Jef is Greater City Providence's co-founder, editor, and publisher. He grew up on Cape Cod and lived in Boston; Portland, Maine; and New York before settling in Providence. In addition to urbanism, Jef is interested in art, design, and ice cream. Please feel free to contact Jef if you have any question or comments about Greater City Providence.


  • Work in Davol Square, have tried in vain to get DOT to notice, and do something.

    Also a horror the way people right-on-red off Eddy onto Point – many don’t stop and look. They just roll along – and we’re in crosswalk. Amazing.

    Thanks for shedding light on a dangerous situation – maybe this will help the City and State to notice? If not, they might notice when someone gets mowed down in the not-too distant future.

  • Oh, no, RIDOT wants to make the Wickenden intersection better by having pedestrians cross traffic three or four times to get all the way across and walk down that center island of green tranquility.

    In looking at the Point Street portion of the above intersection, why are there 2 eastbound lanes from Davol Square toward the bridge? There is never more than one lane of traffic feeding onto that street…

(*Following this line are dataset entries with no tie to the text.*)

/-! ### The obligations -/

/-- Settles O43: a taken mask with both flags would set both in `cr`, which after a compare holds one flag only. -/
theorem branchTestIsBitInclusion : Obligations.BranchTestIsBitInclusion := by
  refine ⟨taken_iff_bits, fun cr => (taken_iff cr 0#64).2 BitVec.and_zero, fun s t a b m hmode hexec h63 h61 => ?_⟩
  obtain ⟨p, q, hcr⟩ := compare_cr_intended hmode hexec
  refine Bool.eq_false_iff.2 fun htaken => ?_
  have hbits := (taken_iff_bits _ m).1 htaken
  rw [hcr] at hbits
  have heq := flagOf_lt_eq_exclusive p q (hbits 63 (by decide) h63)
  rw [hbits 61 (by decide) h61] at heq
  cases heq

/-- Settles O35: the advance of the program counter leaves the register that is copied. -/
theorem movCopiesARegister : Obligations.MovCopiesARegister := fun s a b =>
  ⟨⟨fun _ => rfl, rfl⟩, exec_mov a b s ▸ runRule_setReg s .r2 a (·.reg b)⟩

/-- Settles O36: the load is one bounds check, and the register is written only once it has passed. -/
theorem lbLoadsAByte : Obligations.LbLoadsAByte := by
  intro s a b
  obtain ⟨hout, hin⟩ := byteAccesses (s.setPc (s.pc + 3#64)) (s.reg b) 0#8
  refine ⟨⟨fun _ => rfl, rfl⟩, fun h => ?_, fun h => ?_⟩
  · obtain ⟨hload, -⟩ := hin h
    exact ⟨_, _, (exec_lb a b s).trans (runRule_of_ok (bind_eq_ok_iff.2 ⟨_, hload, rfl⟩)),
      setReg_setPc_writesReg s 3 a _, zextByte_toNat _⟩
  · obtain ⟨hload, -⟩ := hout h
    exact (exec_lb a b s).trans (runRule_of_error (congrArg (· >>= _) hload))

/-- Settles O37: the store is the checked byte store, run after the advance of the program counter. -/
theorem sbStoresAByte : Obligations.SbStoresAByte := by
  intro s a b
  obtain ⟨hout, hin⟩ := byteAccesses (s.setPc (s.pc + 3#64)) (s.reg a) (lowByte (s.reg b))
  refine ⟨⟨fun _ => rfl, rfl⟩, fun h => ?_, fun h => ?_⟩
  · obtain ⟨-, -, t, hstore, hread, hframe⟩ := hin h
    exact ⟨t, (exec_sb a b s).trans (runRule_of_ok hstore), hread ▸ lowByte_toNat _, hframe⟩
  · obtain ⟨-, -, hstore⟩ := hout h
    exact (exec_sb a b s).trans (runRule_of_error hstore)

/-- Settles O38: each instruction writes the word made from the exact integer result, which is that result modulo
2^64. -/
theorem arithmeticResults : Obligations.ArithmeticResults := fun s a b =>
  ⟨⟨fun _ => rfl, rfl⟩, ⟨fun _ => rfl, rfl⟩, ⟨fun _ => rfl, rfl⟩, ⟨fun _ => rfl, rfl⟩, ⟨fun _ => rfl, rfl⟩,
    ⟨fun _ => rfl, rfl⟩, exec_binary (exec_add a b s) (toNat_ofInt_word _),
    exec_binary (exec_addu a b s) (toNat_ofNat_word _), exec_binary (exec_sub a b s) (toNat_ofInt_word _),
    exec_binary (exec_subu a b s) (toNat_ofInt_word _), exec_binary (exec_mul a b s) (toNat_ofInt_word _),
    exec_binary (exec_mulu a b s) (toNat_ofNat_word _)⟩

/-- Settles O39: the word operations work bit by bit. -/
theorem logicalResults : Obligations.LogicalResults := fun s a b =>
  ⟨⟨fun _ => rfl, rfl⟩, ⟨fun _ => rfl, rfl⟩, ⟨fun _ => rfl, rfl⟩,
    exec_binary (exec_and a b s) fun _ _ => BitVec.getLsbD_and,
    exec_binary (exec_or a b s) fun _ _ => BitVec.getLsbD_or,
    exec_binary (exec_xor a b s) fun _ _ => BitVec.getLsbD_xor⟩

/-- Settles O40: the shifts are a product and a quotient by a power of two below 64, and 0 from there on. -/
theorem shiftResults : Obligations.ShiftResults := fun s a b =>
  ⟨⟨fun _ => rfl, rfl⟩, ⟨fun _ => rfl, rfl⟩, exec_binary (exec_shl a b s) (shiftLeft_toNat _ _),
    exec_binary (exec_shr a b s) (shiftRight_toNat _ _)⟩

/-- Settles O41: both readings of the operands give the same sum, difference and product of words. -/
theorem signedAndUnsignedArithmeticAgree : Obligations.SignedAndUnsignedArithmeticAgree := by
  refine fun s a b => ⟨?_, ?_, ?_⟩
  · simp only [exec_add, exec_addu, addSigned_eq_add, addUnsigned_eq_add]
  · simp only [exec_sub, exec_subu, subSigned_eq_sub, subUnsigned_eq_sub]
  · simp only [exec_mul, exec_mulu, mulSigned_eq_mul, mulUnsigned_eq_mul]

/-- Settles O42: the two compares differ only in the integers their operands are read as. -/
theorem comparesWriteTheFlag : Obligations.ComparesWriteTheFlag := by
  refine fun s a b => ⟨⟨fun _ => rfl, rfl⟩, ⟨fun _ => rfl, rfl⟩, ?_, ?_⟩
  · obtain ⟨t, hnext, hwrites⟩ := runRule_updateCr s fun u => cmpFlagSigned (u.reg a) (u.reg b)
    exact ⟨t, _, (exec_cmp a b s).trans hnext, flagOf_of_lt, flagOf_of_gt,
      fun h => flagOf_of_eq (congrArg BitVec.toInt h), hwrites⟩
  · obtain ⟨t, hnext, hwrites⟩ := runRule_updateCr s fun u => cmpFlagUnsigned (u.reg a) (u.reg b)
    exact ⟨t, _, (exec_cmpu a b s).trans hnext, fun h => flagOf_of_lt (Int.ofNat_lt.2 h),
      fun h => flagOf_of_gt (Int.ofNat_lt.2 h), fun h => flagOf_of_eq (congrArg (fun v => (v.toNat : Int)) h), hwrites⟩

/-- Settles O44: either way BC only writes the program counter. -/
theorem bcBranchesOnTheMask : Obligations.BcBranchesOnTheMask := fun s _ b =>
  ⟨⟨fun _ => rfl, rfl⟩, fun h => ⟨_, exec_bc_of_taken b h, setPc_frame s _⟩,
    fun h => ⟨_, exec_bc_of_not_taken b h, setPc_frame s _⟩⟩

/-- Settles O45: the push runs after the advance of the program counter and before the jump, which leaves what was
pushed. -/
theorem bclLinksOnTheStack : Obligations.BclLinksOnTheStack := by
  refine fun s a b => ⟨⟨fun _ => rfl, rfl⟩, fun h => ⟨fun hfits => ?_, fun hout => ?_⟩, fun h => ?_⟩
  · obtain ⟨u, hpush, hpushed, -⟩ := push_of_canPush (s := s.setPc (s.pc + 3#64)) (s.pc + 3#64) hfits
    exact ⟨u.setPc (s.reg b), (exec_bcl_of_taken b h).trans (runRule_of_ok (bind_eq_ok_iff.2 ⟨u, hpush, rfl⟩)), hpushed,
      setPc_pc u _⟩
  · have hpush := push_of_not_canPush (s := s.setPc (s.pc + 3#64)) (s.pc + 3#64) hout
    exact (exec_bcl_of_taken b h).trans (runRule_of_error (congrArg (· >>= _) hpush))
  · exact ⟨_, exec_bcl_of_not_taken b h, setPc_frame s _⟩

end Sys2Proof.Machine
end

section
/-!
SUPPORT. The three-register class (rules R220 to R228): the rule each instruction runs in its frame, what the divisions
and the mask merge compute, the two writes of a division, and what a block transfer leaves in its registers and in its
word.
-/

namespace Sys2Proof.Machine

/-! ### The rules of the three-register instructions -/

section Rules

variable (a b c : RegNum) (s : State)

theorem exec_div : exec (.div a b c) s = runRule .r3 s fun t =>
    if t.reg b = 0#64 then .error .divideByZero
    else if divOverflows (t.reg a) (t.reg b) then .error .divideOverflow
    else .ok ((t.setReg a (quotSigned (t.reg a) (t.reg b))).setReg c (remSigned (t.reg a) (t.reg b))) := rfl

theorem exec_divu : exec (.divu a b c) s = runRule .r3 s fun t =>
    if t.reg b = 0#64 then .error .divideByZero
    else .ok ((t.setReg a (quotUnsigned (t.reg a) (t.reg b))).setReg c (remUnsigned (t.reg a) (t.reg b))) := rfl

theorem exec_bal : exec (.bal a b c) s = runRule .r3 s fun t =>
    .ok (if taken t.cr (t.reg a) then (t.setReg c t.pc).setPc (t.reg b) else t) := rfl

theorem exec_mskr : exec (.mskr a b c) s =
    runRule .r3 s fun t => .ok (t.setReg a (maskMerge (t.reg a) (t.reg b) (t.reg c))) := rfl

theorem exec_msks : exec (.msks a b c) s = runRule .r3 s fun t =>
    t.loadWord (t.reg c) >>= fun old => t.storeWord (t.reg c) (maskMerge old (t.reg b) (t.reg a)) := rfl

variable {a b}

/-- On a descending range LSM faults whatever the address is (rule R224). -/
theorem exec_lsm_of_lt (h : b < a) : exec (.lsm a b c) s = .next (s.takeFault (.blockRange a b)) :=
  congrArg (settle s) (if_pos h)

theorem exec_lsm_of_le (h : a ≤ b) : exec (.lsm a b c) s = runRule .r3 s fun t =>
    t.loadWord (t.reg c) >>= fun v => .ok (t.setRegs (regRun a b) v) :=
  congrArg (settle s) (if_neg (BitVec.not_lt.2 h))

/-- On a descending range STM faults whatever the address is (rule R225). -/
theorem exec_stm_of_lt (h : b < a) : exec (.stm a b c) s = .next (s.takeFault (.blockRange a b)) :=
  congrArg (settle s) (if_pos h)

theorem exec_stm_of_le (h : a ≤ b) : exec (.stm a b c) s = runRule .r3 s fun t =>
    t.check (t.reg c) .word .write >>= fun _ => .ok (t.setMem (t.storeRun (t.reg c).toNat (regRun a b))) :=
  congrArg (settle s) (if_neg (BitVec.not_lt.2 h))

end Rules

/-! ### What the divisions compute (rules R221, R222 and R228) -/

section Division

/-- The overflow test as a test of the two words. -/
theorem divOverflows_iff (n d : Word) :
    divOverflows n d = true ↔ n = 0x8000000000000000#64 ∧ d = 0xFFFFFFFFFFFFFFFF#64 := by
  rw [divOverflows, Bool.and_eq_true, decide_eq_true_iff, decide_eq_true_iff, ← BitVec.toInt_inj, ← BitVec.toInt_inj]
  exact Iff.rfl

theorem quotSigned_eq_sdiv (n d : Word) : quotSigned n d = n.sdiv d :=
  BitVec.eq_of_toInt_eq ((BitVec.toInt_ofInt _).trans (BitVec.toInt_sdiv n d).symm)

/-- What is left of the dividend is the remainder of the division that rounds toward zero. -/
theorem sub_tdiv_mul (x y : Int) : x - x.tdiv y * y = x.tmod y := by
  rw [Int.tmod_def, Int.mul_comm]

theorem remSigned_eq_srem (n d : Word) : remSigned n d = n.srem d := by
  rw [remSigned, sub_tdiv_mul, ← BitVec.toInt_srem, BitVec.ofInt_toInt]

/-- But for the one overflow the exact quotient is a word. -/
theorem quotSigned_toInt {n d : Word} (h : ¬ (n = 0x8000000000000000#64 ∧ d = 0xFFFFFFFFFFFFFFFF#64)) :
    (quotSigned n d).toInt = n.toInt.tdiv d.toInt := by
  rw [quotSigned_eq_sdiv]
  exact BitVec.toInt_sdiv_of_ne_or_ne n d (not_and_or.1 h)

/-- The exact remainder always is a word. -/
theorem remSigned_toInt (n d : Word) : (remSigned n d).toInt = n.toInt - n.toInt.tdiv d.toInt * d.toInt := by
  rw [remSigned_eq_srem, BitVec.toInt_srem, sub_tdiv_mul]

theorem quotUnsigned_toNat (n d : Word) : (quotUnsigned n d).toNat = n.toNat / d.toNat :=
  (BitVec.toNat_ofNat _ _).trans (Nat.mod_eq_of_lt ((Nat.div_le_self _ _).trans_lt n.isLt))

theorem remUnsigned_toNat (n d : Word) : (remUnsigned n d).toNat = n.toNat % d.toNat :=
  (BitVec.toNat_ofNat _ _).trans (Nat.mod_eq_of_lt ((Nat.mod_le _ _).trans_lt n.isLt))

/-- The remainder of a division that rounds toward zero is 0 or has the dividend's sign. -/
theorem tmod_eq_zero_or_sameSign (x y : Int) :
    x.tmod y = 0 ∨ (0 < x.tmod y ∧ 0 < x) ∨ (x.tmod y < 0 ∧ x < 0) := by
  have hsign := Int.sign_tmod x y
  split_ifs at hsign with hdvd
  · exact .inl (Int.sign_eq_zero_iff_zero.1 hsign)
  · obtain hneg | rfl | hpos := Int.lt_trichotomy x 0
    · exact .inr (.inr ⟨Int.sign_eq_neg_one_iff_neg.1 (hsign.trans (Int.sign_eq_neg_one_of_neg hneg)), hneg⟩)
    · exact absurd (Int.dvd_zero y) hdvd
    · exact .inr (.inl ⟨Int.sign_eq_one_iff_pos.1 (hsign.trans (Int.sign_eq_one_of_pos hpos)), hpos⟩)

/-- The remainder of a division that rounds toward zero is smaller than the divisor in magnitude. -/
theorem natAbs_tmod_lt {x y : Int} (hy : y ≠ 0) : (x.tmod y).natAbs < y.natAbs := by
  rw [Int.natAbs_tmod]
  exact Nat.mod_lt _ (Int.natAbs_pos.2 hy)

end Division

/-! ### The two writes of a division (rules R220 to R222) -/

section Divide

/-- `t` is `s` past a three-register instruction that wrote `q` to general register `a` and then `r` to `c`, so `r` is
what stays where the two are one register; nothing else changed. -/
def writesQuotRem (s t : State) (a c : RegNum) (q r : Word) : Prop :=
  (a ≠ c → t.reg a = q) ∧ t.reg c = r ∧ (∀ x, x ≠ a → x ≠ c → t.reg x = s.reg x) ∧
    t.pc = s.pc + 4#64 ∧ sameSpecials s t ∧ sameRun s t ∧ sameMemory s t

  • Matt, that second lane is crucial if you’re one of the several hundred people who work at Davol who turn eastbound from the parking lot to leave the building. Without it, I’d have to wait for rush-hour traffic to clear on both sides before I could leave (which could take several minutes per-car), or I would have to go through downtown instead of just hopping over the bridge (which would add traffic to downtown’s rush-hour).

    Also, the bridge itself is two lanes eastbound so through-traffic bound for Wickenden doesn’t get crammed-in with people lining-up for the 195 onramp.

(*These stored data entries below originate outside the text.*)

-- ==== Sys2Proof/Syntax.lean ====
section
/-! DEFINITION. The commands of the block, one constructor for each row of the operation table (spec/opcode_table.json).
The docstring names the row and its rule; operands are what the outside world decides: data written, levels, codes and
measured values. -/

namespace Sys2Proof
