/-- TIM_CTRL, 11_time.md. -/
def TIM_CTRL : Nat := 0x70020
def TIM_CTRL_CLR_EST : Fld := ⟨TIM_CTRL, 0, 1⟩

/-- TIM_STATUS, 11_time.md. -/
def TIM_STATUS : Nat := 0x70024
def TIM_STATUS_STEP_PENDING : Fld := ⟨TIM_STATUS, 2, 1⟩
def TIM_STATUS_UNSET : Fld := ⟨TIM_STATUS, 1, 1⟩
def TIM_STATUS_TIME_ESTIMATED : Fld := ⟨TIM_STATUS, 0, 1⟩

/-- TIM_FLAGS, 11_time.md. -/
def TIM_FLAGS : Nat := 0x70028
def TIM_FLAGS_CAP_OVF : Fld := ⟨TIM_FLAGS, 6, 1⟩
def TIM_FLAGS_CLK_SWITCH : Fld := ⟨TIM_FLAGS, 5, 1⟩
def TIM_FLAGS_WAKE_ADDED : Fld := ⟨TIM_FLAGS, 4, 1⟩
def TIM_FLAGS_STEP_DONE : Fld := ⟨TIM_FLAGS, 3, 1⟩
def TIM_FLAGS_STEP_REFUSED : Fld := ⟨TIM_FLAGS, 2, 1⟩
def TIM_FLAGS_INCR_REFUSED : Fld := ⟨TIM_FLAGS, 1, 1⟩
def TIM_FLAGS_WRITE_REFUSED : Fld := ⟨TIM_FLAGS, 0, 1⟩

/-- TIM_CNT0, 11_time.md. -/
def TIM_CNT0 : Nat := 0x7002C
def TIM_CNT0_STEP_CNT : Fld := ⟨TIM_CNT0, 16, 16⟩
def TIM_CNT0_STEP_REFUSED_CNT : Fld := ⟨TIM_CNT0, 0, 16⟩

/-- TIM_CNT1, 11_time.md. -/
def TIM_CNT1 : Nat := 0x70030
def TIM_CNT1_CAP_OVF_CNT : Fld := ⟨TIM_CNT1, 16, 16⟩
def TIM_CNT1_CLK_SWITCH_CNT : Fld := ⟨TIM_CNT1, 0, 16⟩

/-- TIM_CAP_CFG, 11_time.md. -/
def TIM_CAP_CFG (i : Nat) : Nat := 0x70040 + i * 0x4
def TIM_CAP_CFG_FILT (i : Nat) : Fld := ⟨TIM_CAP_CFG i, 2, 8⟩
def TIM_CAP_CFG_EDGE (i : Nat) : Fld := ⟨TIM_CAP_CFG i, 0, 2⟩

/-- TIM_CAP_LO, 11_time.md. -/
def TIM_CAP_LO (i : Nat) : Nat := 0x70080 + i * 0x10
def TIM_CAP_LO_STAMP (i : Nat) : Fld := ⟨TIM_CAP_LO i, 0, 32⟩

/-- TIM_CAP_HI, 11_time.md. -/
def TIM_CAP_HI (i : Nat) : Nat := 0x70084 + i * 0x10
def TIM_CAP_HI_STAMP (i : Nat) : Fld := ⟨TIM_CAP_HI i, 0, 32⟩

/-- TIM_CAP_INFO, 11_time.md. -/
def TIM_CAP_INFO (i : Nat) : Nat := 0x70088 + i * 0x10
def TIM_CAP_INFO_VALID (i : Nat) : Fld := ⟨TIM_CAP_INFO i, 8, 1⟩
def TIM_CAP_INFO_RISING (i : Nat) : Fld := ⟨TIM_CAP_INFO i, 0, 1⟩

/-- TIM_CAP_STATUS, 11_time.md. -/
def TIM_CAP_STATUS : Nat := 0x70200
def TIM_CAP_STATUS_CAP_OVF : Fld := ⟨TIM_CAP_STATUS, 16, 16⟩
def TIM_CAP_STATUS_NONEMPTY : Fld := ⟨TIM_CAP_STATUS, 0, 16⟩

/-- RED_STATUS, 12_redundancy.md. -/
def RED_STATUS : Nat := 0x180000
def RED_STATUS_TOGGLE_PATH : Fld := ⟨RED_STATUS, 13, 1⟩
def RED_STATUS_LINK_PATH : Fld := ⟨RED_STATUS, 12, 1⟩
def RED_STATUS_ACTIVE : Fld := ⟨RED_STATUS, 8, 1⟩
def RED_STATUS_B_STATE : Fld := ⟨RED_STATUS, 4, 3⟩
def RED_STATUS_A_STATE : Fld := ⟨RED_STATUS, 0, 3⟩

/-- RED_CTRL, 12_redundancy.md. -/
def RED_CTRL : Nat := 0x180004
def RED_CTRL_EXCHANGE : Fld := ⟨RED_CTRL, 1, 1⟩
def RED_CTRL_RELOAD : Fld := ⟨RED_CTRL, 0, 1⟩

/-- RED_LAST, 12_redundancy.md. -/
def RED_LAST : Nat := 0x180018
def RED_LAST_SWITCH : Fld := ⟨RED_LAST, 20, 12⟩
def RED_LAST_DETECT : Fld := ⟨RED_LAST, 8, 12⟩
def RED_LAST_CAUSE : Fld := ⟨RED_LAST, 1, 2⟩
def RED_LAST_ENGINE : Fld := ⟨RED_LAST, 0, 1⟩

/-- RED_FLAGS, 12_redundancy.md. -/
def RED_FLAGS : Nat := 0x180008
def RED_FLAGS_EXCHANGED : Fld := ⟨RED_FLAGS, 10, 1⟩
def RED_FLAGS_BOTH_SILENT : Fld := ⟨RED_FLAGS, 9, 1⟩
def RED_FLAGS_FAILOVER_TRIP : Fld := ⟨RED_FLAGS, 8, 1⟩
def RED_FLAGS_RESYNC_DONE : Fld := ⟨RED_FLAGS, 7, 1⟩
def RED_FLAGS_COPY_LOST : Fld := ⟨RED_FLAGS, 6, 1⟩
def RED_FLAGS_DISAGREE : Fld := ⟨RED_FLAGS, 5, 1⟩
def RED_FLAGS_SUBSTITUTED : Fld := ⟨RED_FLAGS, 4, 1⟩
def RED_FLAGS_STANDBY_LOST : Fld := ⟨RED_FLAGS, 3, 1⟩
def RED_FLAGS_FAILOVER : Fld := ⟨RED_FLAGS, 2, 1⟩
def RED_FLAGS_PATH_FAULT : Fld := ⟨RED_FLAGS, 1, 1⟩
def RED_FLAGS_WRITE_REFUSED : Fld := ⟨RED_FLAGS, 0, 1⟩

/-- RED_CNT0, 12_redundancy.md. -/
def RED_CNT0 : Nat := 0x18000C
def RED_CNT0_FAILOVER_CNT : Fld := ⟨RED_CNT0, 16, 16⟩
def RED_CNT0_PATH_FAULT_CNT : Fld := ⟨RED_CNT0, 0, 16⟩

/-- RED_CNT1, 12_redundancy.md. -/
def RED_CNT1 : Nat := 0x180010
def RED_CNT1_DISAGREE_CNT : Fld := ⟨RED_CNT1, 16, 16⟩
def RED_CNT1_SUBST_CNT : Fld := ⟨RED_CNT1, 0, 16⟩

/-- RED_CNT2, 12_redundancy.md. -/
def RED_CNT2 : Nat := 0x180014
def RED_CNT2_COPY_LOST_CNT : Fld := ⟨RED_CNT2, 16, 16⟩
def RED_CNT2_EXCHANGE_CNT : Fld := ⟨RED_CNT2, 0, 16⟩

/-- RED_STN, 12_redundancy.md. -/
def RED_STN (i : Nat) : Nat := 0x180020 + i * 0x4
def RED_STN_SYNC (i : Nat) : Fld := ⟨RED_STN i, 31, 1⟩
def RED_STN_SUBST (i : Nat) : Fld := ⟨RED_STN i, 30, 1⟩
def RED_STN_DIS_CONSEC (i : Nat) : Fld := ⟨RED_STN i, 28, 2⟩
def RED_STN_AGREE (i : Nat) : Fld := ⟨RED_STN i, 16, 10⟩
def RED_STN_SILENT_CNT (i : Nat) : Fld := ⟨RED_STN i, 0, 16⟩

/-- RED_ENG_ERR, 12_redundancy.md. -/
def RED_ENG_ERR (i : Nat) : Nat := 0x180030 + i * 0x4
def RED_ENG_ERR_VALID (i : Nat) : Fld := ⟨RED_ENG_ERR i, 31, 1⟩
def RED_ENG_ERR_CAUSE (i : Nat) : Fld := ⟨RED_ENG_ERR i, 0, 3⟩

/-- SAF_STATUS, 13_safety.md. -/
def SAF_STATUS : Nat := 0x190000
def SAF_STATUS_SETTLE_OK : Fld := ⟨SAF_STATUS, 15, 1⟩
def SAF_STATUS_RC_OK : Fld := ⟨SAF_STATUS, 14, 1⟩
def SAF_STATUS_LB_PERMIT : Fld := ⟨SAF_STATUS, 8, 4⟩
def SAF_STATUS_HELD : Fld := ⟨SAF_STATUS, 4, 4⟩
def SAF_STATUS_SAFE_STOP : Fld := ⟨SAF_STATUS, 0, 4⟩

/-- SAF_REQ, 13_safety.md. -/
def SAF_REQ : Nat := 0x190004
def SAF_REQ_SS1_REQ : Fld := ⟨SAF_REQ, 8, 4⟩
def SAF_REQ_STO_REQ : Fld := ⟨SAF_REQ, 4, 4⟩
def SAF_REQ_RELEASE : Fld := ⟨SAF_REQ, 0, 4⟩

/-- SAF_SIN, 13_safety.md. -/
def SAF_SIN : Nat := 0x190014
def SAF_SIN_DISC : Fld := ⟨SAF_SIN, 24, 8⟩
def SAF_SIN_DEMAND : Fld := ⟨SAF_SIN, 16, 8⟩
def SAF_SIN_B : Fld := ⟨SAF_SIN, 8, 8⟩
def SAF_SIN_A : Fld := ⟨SAF_SIN, 0, 8⟩

/-- SAF_SOUT, 13_safety.md. -/
def SAF_SOUT : Nat := 0x190018
def SAF_SOUT_FAULT : Fld := ⟨SAF_SOUT, 24, 8⟩
def SAF_SOUT_TESTING : Fld := ⟨SAF_SOUT, 16, 8⟩
def SAF_SOUT_SRB : Fld := ⟨SAF_SOUT, 8, 8⟩
def SAF_SOUT_LEVEL : Fld := ⟨SAF_SOUT, 0, 8⟩

/-- SAF_LB, 13_safety.md. -/
def SAF_LB : Nat := 0x19001C
def SAF_LB_SETTLE_SILENT : Fld := ⟨SAF_LB, 10, 1⟩
def SAF_LB_BOTH_SILENT : Fld := ⟨SAF_LB, 9, 1⟩
def SAF_LB_PLL_LOST : Fld := ⟨SAF_LB, 8, 1⟩
def SAF_LB_REMOVE : Fld := ⟨SAF_LB, 0, 4⟩

/-- SAF_STN, 13_safety.md. -/
def SAF_STN (i : Nat) : Nat := 0x190020 + i * 0x4
def SAF_STN_CAUSE (i : Nat) : Fld := ⟨SAF_STN i, 24, 8⟩
def SAF_STN_PENDING_SET (i : Nat) : Fld := ⟨SAF_STN i, 17, 1⟩
def SAF_STN_LB_REMOVED (i : Nat) : Fld := ⟨SAF_STN i, 16, 1⟩
def SAF_STN_STATE (i : Nat) : Fld := ⟨SAF_STN i, 0, 3⟩

/-- SAF_FLAGS, 13_safety.md. -/
def SAF_FLAGS : Nat := 0x190008
def SAF_FLAGS_RC_FAULT : Fld := ⟨SAF_FLAGS, 10, 1⟩
def SAF_FLAGS_PAIR_FAILED : Fld := ⟨SAF_FLAGS, 9, 1⟩
def SAF_FLAGS_HB_STO : Fld := ⟨SAF_FLAGS, 8, 1⟩
def SAF_FLAGS_TEST_ABORTED : Fld := ⟨SAF_FLAGS, 7, 1⟩
def SAF_FLAGS_SOUT_FAULT : Fld := ⟨SAF_FLAGS, 6, 1⟩
def SAF_FLAGS_DISCREPANCY : Fld := ⟨SAF_FLAGS, 5, 1⟩
def SAF_FLAGS_RELEASE_REFUSED : Fld := ⟨SAF_FLAGS, 4, 1⟩
def SAF_FLAGS_RESET_HELD : Fld := ⟨SAF_FLAGS, 3, 1⟩
def SAF_FLAGS_RUN_HELD : Fld := ⟨SAF_FLAGS, 2, 1⟩
def SAF_FLAGS_BOTH_ON : Fld := ⟨SAF_FLAGS, 1, 1⟩

/-- SAF_CNT0, 13_safety.md. -/
def SAF_CNT0 : Nat := 0x19000C
def SAF_CNT0_DISC_CNT : Fld := ⟨SAF_CNT0, 16, 16⟩
def SAF_CNT0_TEST_ABORT_CNT : Fld := ⟨SAF_CNT0, 0, 16⟩

/-- SAF_CNT1, 13_safety.md. -/
def SAF_CNT1 : Nat := 0x190010
def SAF_CNT1_SOUT_FAULT_CNT : Fld := ⟨SAF_CNT1, 16, 16⟩
def SAF_CNT1_HB_STO_CNT : Fld := ⟨SAF_CNT1, 0, 16⟩

/-- SAF_HB_VAL, 13_safety.md. -/
def SAF_HB_VAL (i : Nat) : Nat := 0x190030 + i * 0x4
def SAF_HB_VAL_VALUE (i : Nat) : Fld := ⟨SAF_HB_VAL i, 0, 32⟩

/-- SAF_HB_LIM, 13_safety.md. -/
def SAF_HB_LIM (i : Nat) : Nat := 0x190040 + i * 0x4
def SAF_HB_LIM_VALUE (i : Nat) : Fld := ⟨SAF_HB_LIM i, 0, 32⟩

/-- SAF_PAR, 13_safety.md. -/
def SAF_PAR (i j : Nat) : Nat := 0x190100 + i * 0x40 + j * 0x4
def SAF_PAR_VALUE (i j : Nat) : Fld := ⟨SAF_PAR i j, 0, 32⟩

/-- SAF_TIM0, 13_safety.md. -/
def SAF_TIM0 : Nat := 0x190050
def SAF_TIM0_SIN_FILT : Fld := ⟨SAF_TIM0, 22, 10⟩
def SAF_TIM0_T_DISC : Fld := ⟨SAF_TIM0, 13, 9⟩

    I don’t have much -good- to say about the Point St./Wickenden stretch from Service Road 7 to Hope St., but those two things are ‘a good thing’, it’s a little late to cut a lane out of the already-built bridge (and to what end? there are safe walkways that accommodate bikes on each side, assuming they’re plowed).

    What really bothers me is the section of Point St. under the old 195 and the whole turnaround/offramp/onramp thing, I think it just takes up too much space, confuses drivers, and puts pedestrians in danger. I’ll be glad to see that mess go.

    Also, Eddy St. and Point St. is a disaster for pedestrians. There should be a law about finishing one project before starting another. I have a feeling I’ll be seeing snow fall on the unfinished sidewalks on the ‘Hess’ side of Davol this winter.

  • Marc,

    Thanks for the clarification about that second lane and traffic entering from the parking lot, since I don’t drive a car through there, just bike through it at hours when people aren’t generally going in or out of the lots (7-7:30 AM, 4:30-5PM, weekends), I hadn’t seen that.

  • I was in Davol Square on Thursday. No changes here, walk lights still not on, sidewalks still incomplete.

  • This intersection would have been put to better use if we got rid of the traffic light all together. Instead, lets replace it with a landscaped roundabout, perhaps paying some homage for the public square it is named for.

    This option would reduce traffic speeds, increase safety, provide street-scape beautification, and eliminate the need to run power utilities for a signal.